- ACTIVITY -
In the records below, find the line containing "(R52, R53). -/" and the line containing "offset (R130). -/"; please repeat exactly the lines from one to the other, both included, and nothing more.

Collection entries
*** Block opens ***
-- ==== Sys2Proof/Machine/Ops.lean ====
section
/-! DEFINITION. The named operations of the machine: the code store (R50 to R54), the register and pc access functions (R130
to R133), the advance of the pc (R24), the condition gate (R111), the two non-retiring outcomes of a passing word (R211, R240) and
the exception-return write (R132, R247). The spec has no exception ENTRY sequence (R243), so there is no operation for one. -/

namespace Sys2Proof.Machine

/-! ### The code store -/

/-- The byte at an address (R50): every address answers. -/
def Memory.read : Memory → Nat → Byte
  | [], _ => Config.unlistedByte
  | (k, b) :: rest, a => if k = a then b else Memory.read rest a

/-- Place a byte, keeping the canonical form. No instruction does this (R56): it is how a program is loaded. -/
def Memory.write : Memory → Nat → Byte → Memory
  | [], a, b => if b = Config.unlistedByte then [] else [(a, b)]
  | (k, v) :: rest, a, b =>
    if a < k then
      if b = Config.unlistedByte then (k, v) :: rest else (a, b) :: (k, v) :: rest
    else if k = a then
      if b = Config.unlistedByte then rest else (a, b) :: rest
    else (k, v) :: Memory.write rest a b

/-- `readByte(address)` (R50). -/
def readByte (m : Memory) (a : Word) : Byte := m.read a.toNat

/-- `MemRead(addr, n)`: little-endian, each address modulo 2^32 (R51). -/
def memRead (m : Memory) (a : Word) : (n : Nat) → BitVec (8 * n)
  | 0 => 0#0
  | n + 1 => (memRead m (a + 1) n ++ readByte m a : BitVec (8 * n + 8))

/-- Instruction fetch: the word at the pc, whatever its alignment (R52, R53). -/
def fetch (s : State) : Word := memRead s.code s.pc 4

/-- Place bytes at rising addresses, modulo 2^32. -/
def loadBytes (m : Memory) (a : Word) : List Byte → Memory
  | [] => m
  | b :: bs => loadBytes (m.write a.toNat b) (a + 1) bs

/-- Place a word where a fetch at `a` finds it. -/
def loadWord (m : Memory) (a w : Word) : Memory := loadBytes m a (wordBytes w)

/-! ### Registers and the pc -/

/-- `RegRead(i)` with the pc read offset as a parameter: register 15 reads as the pc plus the offset (R130). -/
def regReadWith (offset : Word) (i : RegIdx) (s : State) : Word :=
  if h : i.val < 15 then s.regs[i.val] else s.pc + offset

/-- `RegRead(i)` (R130, R134). -/
def regRead (i : RegIdx) (s : State) : Word := regReadWith Config.pcReadOffset i s

/-- A state inside a step, with the step-local "redirected" of R13. -/
structure Progress where
  state : State
  redirected : Bool
  deriving DecidableEq, Repr

/-- `pc <- target`, marking the step redirected (R13). -/
def redirect (target : Word) (s : State) : Progress := ⟨{ s with pc := target }, true⟩

/-- `x[i] <- v` for an index below 15. -/
def storeReg (i : Nat) (h : i < 15) (v : Word) (s : State) : State := { s with regs := s.regs.set i v h }

/-- Clear bits 1 and 0 (R131). -/
def alignWord (v : Word) : Word := v &&& 0xFFFFFFFC

/-- Clear bit 0 (R132). -/
def alignHalf (v : Word) : Word := v &&& 0xFFFFFFFE

/-- The target mask a mode uses: one bit in T = 1, two in T = 0 (R132, R210). -/
def alignFor (t : Bool) (v : Word) : Word := if t then alignHalf v else alignWord v

/-- `WriteReg(i, v)`: store, or branch when i = 15 (R131). -/
def writeReg (i : RegIdx) (v : Word) (s : State) : Progress :=
  if h : i.val < 15 then ⟨storeReg i.val h v s, false⟩ else redirect (alignWord v) s

/-- The return from exception: `CPSR <- SPSR`, then branch with the mask the restored T selects (R132, R247). -/
def exceptionReturn (v : Word) (s : State) : Progress :=
  redirect (alignFor s.spsr.t v) { s with cpsr := s.spsr }

/-- `WriteRegS(i, v)`: store, or return from exception when i = 15 (R132). -/
def writeRegS (i : RegIdx) (v : Word) (s : State) : Progress :=
  if h : i.val < 15 then ⟨storeReg i.val h v s, false⟩ else exceptionReturn v s

/-! ### Outcomes -/

/-- `pc <- pc + 4`, modulo 2^32 (R24, R26). -/
def advance (s : State) : State := { s with pc := s.pc + 4 }

/-- The end of a step that executed: "if not redirected: pc <- pc + 4", outcome `Retired` (R110, R24). -/
def retire (p : Progress) : Result := .next (if p.redirected then p.state else advance p.state)

/-- The condition gate: a failing condition makes the instruction a no-op that only advances the pc (R111). -/
def gated (c : Cond) (s : State) (body : Result) : Result :=
  if condPass c s.cpsr then body else .next (advance s)

/-- The outcome `Hook(K, w)` (R211). -/
def hook (k : HookClass) (w : Word) : Result := .refused (.hook k w)

/-- The outcome `Undefined(w)` (R240). -/
def undefinedTrap (w : Word) : Result := .fault (.undefined w)

end Sys2Proof.Machine
end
*** Block closes ***
- TASK ANSWER -
/-- Instruction fetch: the word at the pc, whatever its alignment (R52, R53). -/
def fetch (s : State) : Word := memRead s.code s.pc 4

/-- Place bytes at rising addresses, modulo 2^32. -/
def loadBytes (m : Memory) (a : Word) : List Byte → Memory
  | [] => m
  | b :: bs => loadBytes (m.write a.toNat b) (a + 1) bs

/-- Place a word where a fetch at `a` finds it. -/
def loadWord (m : Memory) (a w : Word) : Memory := loadBytes m a (wordBytes w)

/-! ### Registers and the pc -/

/-- `RegRead(i)` with the pc read offset as a parameter: register 15 reads as the pc plus the offset (R130). -/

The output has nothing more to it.